Buxtehude.  Aneta Raducka setzt die Flamme zielgerichtet ein. Ein paar Handbewegungen, und die Obstkisten sind geflammt. Nur leichte „Brand­spuren“ darf der Brenner hinterlassen. Dunkle Wellenlinien zieren dann die Kiste. Raducka hat den Dreh raus, wie sie mit der Flamme für eine neue Gestaltung sorgt. Die Kisten, die sie gerade bearbeitet, sind sehr schmal und dienen den Kunden meistens als Gewürzregal.

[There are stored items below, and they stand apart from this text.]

-- ==== Sys2Proof/Laws/Ppu.lean ====
section
/-! SUPPORT. The laws of the renderer: runs, the timing advance, and what each kind of cycle does. -/

namespace Sys2Proof.Machine

variable (v : PpuView) (p : Ppu)

@[simp] theorem hiByte_withLow (r : BitVec 16) (b : Byte) : hiByte (withLow r b) = hiByte r := by
  simp [withLow]

@[simp] theorem loByte_withLow (r : BitVec 16) (b : Byte) : loByte (withLow r b) = b := by
  simp [withLow]

@[simp] theorem hiByte_withHigh (r : BitVec 16) (b : Byte) : hiByte (withHigh r b) = b := by
  simp [withHigh]

@[simp] theorem loByte_withHigh (r : BitVec 16) (b : Byte) : loByte (withHigh r b) = loByte r := by
  simp [withHigh]

/-! ### Reads inside VRam -/

/-- An index that lies in VRam is read as it stands: the 14-bit mask changes nothing. -/
theorem PpuView.vread_of_lt {a : Nat} (h : a < vramSize) : v.vread a = v.vram.read a := by
  unfold PpuView.vread
  rw [Nat.mod_eq_of_lt h]

/-! ### Runs -/

@[simp] theorem Ppu.run_zero : Ppu.run v 0 p = p := rfl

theorem Ppu.run_succ (n : Nat) : Ppu.run v (n + 1) p = Ppu.run v n (p.step v) := rfl

/-- A run in two parts. -/
theorem Ppu.run_add (m n : Nat) : Ppu.run v (m + n) p = Ppu.run v n (Ppu.run v m p) := by
  induction m generalizing p with
  | zero => rw [Nat.zero_add, Ppu.run_zero]
  | succ m ih => rw [Nat.succ_add, Ppu.run_succ, ih, Ppu.run_succ]

/-- A run with its last step apart. -/
theorem Ppu.run_succ_last (n : Nat) : Ppu.run v (n + 1) p = (Ppu.run v n p).step v := by
  rw [Ppu.run_add]
  rfl

/-! ### The action leaves the position alone -/

@[simp] theorem Ppu.prefetch_scanline : (p.prefetch v).scanline = p.scanline := by
  unfold Ppu.prefetch
  simp only
  split
  · rfl
  split <;> rfl

@[simp] theorem Ppu.prefetch_cycle : (p.prefetch v).cycle = p.cycle := by
  unfold Ppu.prefetch
  simp only
  split
  · rfl
  split <;> rfl

@[simp] theorem Ppu.prefetch_pixels : (p.prefetch v).pixels = p.pixels := by
  unfold Ppu.prefetch
  simp only
  split
  · rfl
  split <;> rfl

@[simp] theorem Ppu.pixelCycle_scanline : (p.pixelCycle v).scanline = p.scanline := by
  unfold Ppu.pixelCycle
  simp only
  split <;> rfl

@[simp] theorem Ppu.pixelCycle_cycle : (p.pixelCycle v).cycle = p.cycle := by
  unfold Ppu.pixelCycle
  simp only
  split <;> rfl

@[simp] theorem Ppu.pixelCycle_pixels : (p.pixelCycle v).pixels = p.pixels ++ [p.pixel v] := by
  unfold Ppu.pixelCycle
  simp only
  split <;> rfl

/-- The action is a pixel cycle exactly on a pixel cycle's position, else a prefetch, else nothing. -/
theorem Ppu.action_cases :
    (p.onPixel = true ∧ p.action v = p.pixelCycle v) ∨
    (p.onPixel = false ∧ (p.action v = p.prefetch v ∨ p.action v = p)) := by
  unfold Ppu.action Ppu.visibleAction
  cases hp : p.onPixel with
  | true =>
    have hv : p.visible = true := by
      unfold Ppu.onPixel at hp
      simp only [Bool.and_eq_true] at hp
      exact hp.1.1
    exact .inl ⟨rfl, by simp [hv]⟩
  | false =>
    refine .inr ⟨rfl, ?_⟩
    cases p.visible with
    | true => exact .inl (by simp)
    | false =>
      by_cases hs : p.scanline = -1
      · exact .inl (by simp [hs])
      · exact .inr (by simp [hs])

@[simp] theorem Ppu.action_scanline : (p.action v).scanline = p.scanline := by
  rcases p.action_cases v with ⟨-, e⟩ | ⟨-, e | e⟩ <;> rw [e] <;> simp

@[simp] theorem Ppu.action_cycle : (p.action v).cycle = p.cycle := by
  rcases p.action_cases v with ⟨-, e⟩ | ⟨-, e | e⟩ <;> rw [e] <;> simp

/-- A step adds the pixel of its position if it is a pixel cycle's, and no pixel otherwise. -/
theorem Ppu.step_pixels :
    (p.step v).pixels = p.pixels ++ (if p.onPixel then [p.pixel v] else []) := by
  have hadv : ∀ q : Ppu, q.advance.pixels = q.pixels := by
    intro q
    unfold Ppu.advance
    split <;> rfl
  unfold Ppu.step
  rw [hadv]
  rcases p.action_cases v with ⟨h, e⟩ | ⟨h, e | e⟩ <;> rw [e, h] <;> simp

/-! ### The timing advance -/

theorem Ppu.advance_wrap (h : p.cycle = 340) :
    p.advance = { p with cycle := 0, scanline := if p.scanline = 260 then -1 else p.scanline + 1 } := by
  unfold Ppu.advance
  rw [if_pos (by omega)]
  congr 1
  by_cases h2 : p.scanline = 260
  · rw [if_pos h2, if_pos (by omega)]
  · rw [if_neg h2, if_neg (by omega)]

theorem Ppu.advance_inside (h : p.cycle ≠ 340) : p.advance = { p with cycle := p.cycle + 1 } := by
  unfold Ppu.advance
  rw [if_neg (by omega)]

/-- The position after one step. -/
theorem Ppu.step_position :
    (p.step v).scanline =
      (if p.cycle = 340 then (if p.scanline = 260 then -1 else p.scanline + 1) else p.scanline) ∧
    (p.step v).cycle = (if p.cycle = 340 then 0 else p.cycle + 1) := by
  unfold Ppu.step
  by_cases h : p.cycle = 340
  · rw [Ppu.advance_wrap _ (by simpa using h)]
    simp [h]
  · rw [Ppu.advance_inside _ (by simpa using h)]
    simp [h]

/-! ### What each kind of cycle does -/

/-- The idle cycles of any scanline (48_ppu_renderer.md R213, R214, R230). -/
theorem Ppu.action_idle (h1 : p.cycle ≠ 328) (h2 : p.cycle ≠ 336)
    (h : p.cycle = 0 ∨ 257 ≤ p.cycle ∨ p.scanline < 0 ∨ 240 ≤ p.scanline) : p.action v = p := by
  unfold Ppu.action Ppu.visibleAction Ppu.onPixel Ppu.visible Ppu.prefetch
  simp only [Bool.and_eq_true, decide_eq_true_eq]
  repeat' split
  all_goals first | rfl | omega

/-- An idle cycle inside a scanline moves the position on by one. -/
theorem Ppu.step_idle (h1 : p.cycle ≠ 328) (h2 : p.cycle ≠ 336)
    (h : p.cycle = 0 ∨ 257 ≤ p.cycle ∨ p.scanline < 0 ∨ 240 ≤ p.scanline) (hc : p.cycle ≠ 340) :
    p.step v = { p with cycle := p.cycle + 1 } := by
  unfold Ppu.step
  rw [Ppu.action_idle v p h1 h2 h, Ppu.advance_inside _ hc]

/-- The last cycle of a scanline but the last moves to the next one. -/
theorem Ppu.step_wrap (hc : p.cycle = 340) (hs : p.scanline ≠ 260) :
    p.step v = { p with cycle := 0, scanline := p.scanline + 1 } := by
  unfold Ppu.step
  rw [Ppu.action_idle v p (by omega) (by omega) (by omega), Ppu.advance_wrap _ hc, if_neg hs]

/-- A cycle from 328 on of scanlines -1 to 239 does its prefetch (48_ppu_renderer.md R229). -/
theorem Ppu.step_prefetch (hs : -1 ≤ p.scanline ∧ p.scanline ≤ 239) (h : 328 ≤ p.cycle) (hc : p.cycle ≠ 340) :
    p.step v = { p.prefetch v with cycle := p.cycle + 1 } := by
  have ha : p.action v = p.prefetch v := by
    unfold Ppu.action Ppu.visibleAction Ppu.onPixel Ppu.visible
    simp only [Bool.and_eq_true, decide_eq_true_eq]
    repeat' split
    all_goals first | rfl | omega
  unfold Ppu.step
  rw [ha, Ppu.advance_inside _ (by simpa using hc)]
  simp

/-- Cycles 1 to 256 of a visible scanline are pixel cycles (48_ppu_renderer.md R220). -/
theorem Ppu.step_pixel {y : Nat} (h : p.scanline = y) (hy : y ≤ 239) (h1 : 1 ≤ p.cycle) (h2 : p.cycle ≤ 256) :
    p.step v = { p.pixelCycle v with cycle := p.cycle + 1 } := by
  have hv : p.visible = true := by
    unfold Ppu.visible
    simp
    omega
  have ho : p.onPixel = true := by
    unfold Ppu.onPixel
    simp [hv]
    omega
  have ha : p.action v = p.pixelCycle v := by
    unfold Ppu.action Ppu.visibleAction
    simp [hv, ho]
  unfold Ppu.step
  rw [ha, Ppu.advance_inside _ (by simp; omega)]
  simp

/-! ### The invariant's part -/

/-- A step keeps a position legal (10_state.md R36). -/
theorem Ppu.step_legal (h : p.Legal) : (p.step v).Legal := by
  obtain ⟨⟨h1, h2⟩, h3⟩ := h
  obtain ⟨hs, hc⟩ := p.step_position v
  unfold Ppu.Legal
  rw [hs, hc]
  split
  · split <;> omega
  · omega

/-- A step keeps the PPU's part of the invariant. -/
theorem Ppu.step_inv (h : p.Inv) : (p.step v).Inv := by
  refine ⟨p.step_legal v h.legal, ?_⟩
  rw [Ppu.step_pixels]
  intro e he
  rcases List.mem_append.mp he with he | he
  · exact h.pixels e he
  · cases hp : p.onPixel with
    | false => simp [hp] at he
    | true =>
      simp only [hp, if_true, List.mem_singleton] at he
      subst he
      unfold Ppu.onPixel Ppu.visible at hp
      simp only [Bool.and_eq_true, decide_eq_true_eq] at hp
      unfold Ppu.pixel
      simp only
      omega

/-- A run keeps the PPU's part of the invariant. -/
theorem Ppu.run_inv (n : Nat) (h : p.Inv) : (Ppu.run v n p).Inv := by
  induction n generalizing p with
  | zero => exact h
  | succ n ih => exact ih _ (p.step_inv v h)

end Sys2Proof.Machine
end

„Geflammt ist gefragt“, sagt Benjamin Maxin, der mit seinem Kumpel Thies Rehder die Firma Kistenkolli Altes Land betreibt. Eine große Lagerhalle in Buxtehude ist inzwischen ihr dritter Standort. „Wir mussten uns vergrößern“, sagt Maxin. Bald will er im Buxtehuder Gewerbegebiet eine doppelt so große Halle mit seinen sieben Mitarbeitern beziehen.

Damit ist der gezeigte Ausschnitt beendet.